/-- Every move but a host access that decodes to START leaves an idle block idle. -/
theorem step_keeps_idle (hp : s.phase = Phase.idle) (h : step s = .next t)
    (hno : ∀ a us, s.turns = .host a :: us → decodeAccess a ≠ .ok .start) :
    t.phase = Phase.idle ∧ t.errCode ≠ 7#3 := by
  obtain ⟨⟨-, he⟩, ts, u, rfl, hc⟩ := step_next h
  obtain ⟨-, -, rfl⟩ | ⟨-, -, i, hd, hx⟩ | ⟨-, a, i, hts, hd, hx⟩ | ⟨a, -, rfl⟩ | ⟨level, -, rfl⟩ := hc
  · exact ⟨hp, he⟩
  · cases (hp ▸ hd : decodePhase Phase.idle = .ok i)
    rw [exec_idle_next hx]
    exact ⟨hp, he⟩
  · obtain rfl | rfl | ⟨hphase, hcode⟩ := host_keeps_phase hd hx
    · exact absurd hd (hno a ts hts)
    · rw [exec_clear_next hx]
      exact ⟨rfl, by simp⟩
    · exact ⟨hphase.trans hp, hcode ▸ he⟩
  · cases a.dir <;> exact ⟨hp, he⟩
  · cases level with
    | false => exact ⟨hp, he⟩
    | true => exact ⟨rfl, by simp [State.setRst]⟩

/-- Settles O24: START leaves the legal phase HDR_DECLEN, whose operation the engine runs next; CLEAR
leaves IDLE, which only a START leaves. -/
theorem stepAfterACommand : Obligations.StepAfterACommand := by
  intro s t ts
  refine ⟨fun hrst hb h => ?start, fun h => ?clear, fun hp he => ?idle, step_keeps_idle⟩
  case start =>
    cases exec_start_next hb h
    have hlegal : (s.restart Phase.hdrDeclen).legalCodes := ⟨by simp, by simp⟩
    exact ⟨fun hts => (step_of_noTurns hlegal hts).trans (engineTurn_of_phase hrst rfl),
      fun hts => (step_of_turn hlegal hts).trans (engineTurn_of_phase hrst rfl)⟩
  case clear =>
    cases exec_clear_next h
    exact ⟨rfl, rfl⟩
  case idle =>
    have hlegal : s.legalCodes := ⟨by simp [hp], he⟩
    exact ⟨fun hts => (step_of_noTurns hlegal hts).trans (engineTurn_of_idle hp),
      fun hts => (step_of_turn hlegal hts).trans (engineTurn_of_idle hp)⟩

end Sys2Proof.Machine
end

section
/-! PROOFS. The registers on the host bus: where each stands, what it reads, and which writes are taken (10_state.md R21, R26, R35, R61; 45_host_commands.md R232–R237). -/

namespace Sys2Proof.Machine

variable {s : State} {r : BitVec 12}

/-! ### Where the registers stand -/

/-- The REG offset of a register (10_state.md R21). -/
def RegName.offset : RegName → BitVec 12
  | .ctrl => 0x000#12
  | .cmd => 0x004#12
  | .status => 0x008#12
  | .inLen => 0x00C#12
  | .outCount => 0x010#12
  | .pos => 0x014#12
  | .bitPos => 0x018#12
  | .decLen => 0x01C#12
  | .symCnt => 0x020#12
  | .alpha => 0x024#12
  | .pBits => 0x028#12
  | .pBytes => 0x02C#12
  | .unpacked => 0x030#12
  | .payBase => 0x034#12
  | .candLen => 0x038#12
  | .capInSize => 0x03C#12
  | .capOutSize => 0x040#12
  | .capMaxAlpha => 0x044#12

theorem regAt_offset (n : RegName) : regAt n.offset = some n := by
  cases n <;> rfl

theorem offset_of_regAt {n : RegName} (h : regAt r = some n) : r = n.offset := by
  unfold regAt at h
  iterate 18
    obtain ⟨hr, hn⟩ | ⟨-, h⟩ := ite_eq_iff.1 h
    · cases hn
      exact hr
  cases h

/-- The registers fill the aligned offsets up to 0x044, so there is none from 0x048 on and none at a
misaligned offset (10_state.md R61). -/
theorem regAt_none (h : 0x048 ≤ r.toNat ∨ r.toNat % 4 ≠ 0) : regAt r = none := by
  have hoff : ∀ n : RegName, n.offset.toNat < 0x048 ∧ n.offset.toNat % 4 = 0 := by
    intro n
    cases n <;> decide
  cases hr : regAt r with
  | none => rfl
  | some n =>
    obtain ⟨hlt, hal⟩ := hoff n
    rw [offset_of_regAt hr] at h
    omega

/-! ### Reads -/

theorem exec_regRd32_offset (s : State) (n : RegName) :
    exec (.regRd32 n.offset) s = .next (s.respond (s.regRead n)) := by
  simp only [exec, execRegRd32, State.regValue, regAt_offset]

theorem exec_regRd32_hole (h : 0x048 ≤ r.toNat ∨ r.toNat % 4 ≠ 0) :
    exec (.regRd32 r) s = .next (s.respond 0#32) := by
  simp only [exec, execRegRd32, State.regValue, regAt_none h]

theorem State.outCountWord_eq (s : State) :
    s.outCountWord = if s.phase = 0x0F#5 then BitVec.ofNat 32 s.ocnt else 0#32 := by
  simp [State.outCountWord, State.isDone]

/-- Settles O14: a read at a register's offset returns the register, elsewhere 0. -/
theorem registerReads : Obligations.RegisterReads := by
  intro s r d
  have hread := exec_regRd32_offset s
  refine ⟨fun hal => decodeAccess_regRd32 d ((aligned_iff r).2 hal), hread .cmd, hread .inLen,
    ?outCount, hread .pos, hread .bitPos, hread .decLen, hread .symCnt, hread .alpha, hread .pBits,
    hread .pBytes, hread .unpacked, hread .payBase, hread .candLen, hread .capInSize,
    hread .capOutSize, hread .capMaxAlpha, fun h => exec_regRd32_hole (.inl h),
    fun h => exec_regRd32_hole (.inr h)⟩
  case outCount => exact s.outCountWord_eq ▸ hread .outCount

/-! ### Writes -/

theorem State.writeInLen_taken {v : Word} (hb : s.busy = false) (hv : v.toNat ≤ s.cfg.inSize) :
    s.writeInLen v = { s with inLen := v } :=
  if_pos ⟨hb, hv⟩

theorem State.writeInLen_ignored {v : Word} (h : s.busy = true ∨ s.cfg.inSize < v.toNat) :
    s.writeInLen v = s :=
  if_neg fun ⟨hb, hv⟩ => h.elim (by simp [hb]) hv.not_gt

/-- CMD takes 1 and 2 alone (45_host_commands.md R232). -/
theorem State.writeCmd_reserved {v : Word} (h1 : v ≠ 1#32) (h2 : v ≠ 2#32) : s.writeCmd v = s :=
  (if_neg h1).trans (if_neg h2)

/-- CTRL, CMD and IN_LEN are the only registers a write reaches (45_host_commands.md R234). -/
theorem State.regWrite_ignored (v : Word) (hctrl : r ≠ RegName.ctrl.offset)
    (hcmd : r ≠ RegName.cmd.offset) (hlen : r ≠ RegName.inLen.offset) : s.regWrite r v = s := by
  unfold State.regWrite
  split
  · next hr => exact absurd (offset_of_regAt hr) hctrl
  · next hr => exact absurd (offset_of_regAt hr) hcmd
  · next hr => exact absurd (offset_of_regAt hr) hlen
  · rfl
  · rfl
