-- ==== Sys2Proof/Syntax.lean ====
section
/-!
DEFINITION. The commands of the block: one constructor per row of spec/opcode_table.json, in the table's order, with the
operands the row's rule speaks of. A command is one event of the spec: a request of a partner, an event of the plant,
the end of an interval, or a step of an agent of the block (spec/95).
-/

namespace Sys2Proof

## WHAT THE TASK REQUIRES
Retype the line containing "theorem State.regWrite_ignored (v" and each line after it through the end of the listing, exactly, leaving out everything else.

## REPLY TO THE TASK
theorem State.regWrite_ignored (v : Word) (hctrl : r ≠ RegName.ctrl.offset)
    (hcmd : r ≠ RegName.cmd.offset) (hlen : r ≠ RegName.inLen.offset) : s.regWrite r v = s := by
  unfold State.regWrite
  split
  · next hr => exact absurd (offset_of_regAt hr) hctrl
  · next hr => exact absurd (offset_of_regAt hr) hcmd
  · next hr => exact absurd (offset_of_regAt hr) hlen
  · rfl
  · rfl
-- ==== Sys2Proof/Syntax.lean ====
section
/-!
DEFINITION. The commands of the block: one constructor per row of spec/opcode_table.json, in the table's order, with the
operands the row's rule speaks of. A command is one event of the spec: a request of a partner, an event of the plant,
the end of an interval, or a step of an agent of the block (spec/95).
-/

namespace Sys2Proof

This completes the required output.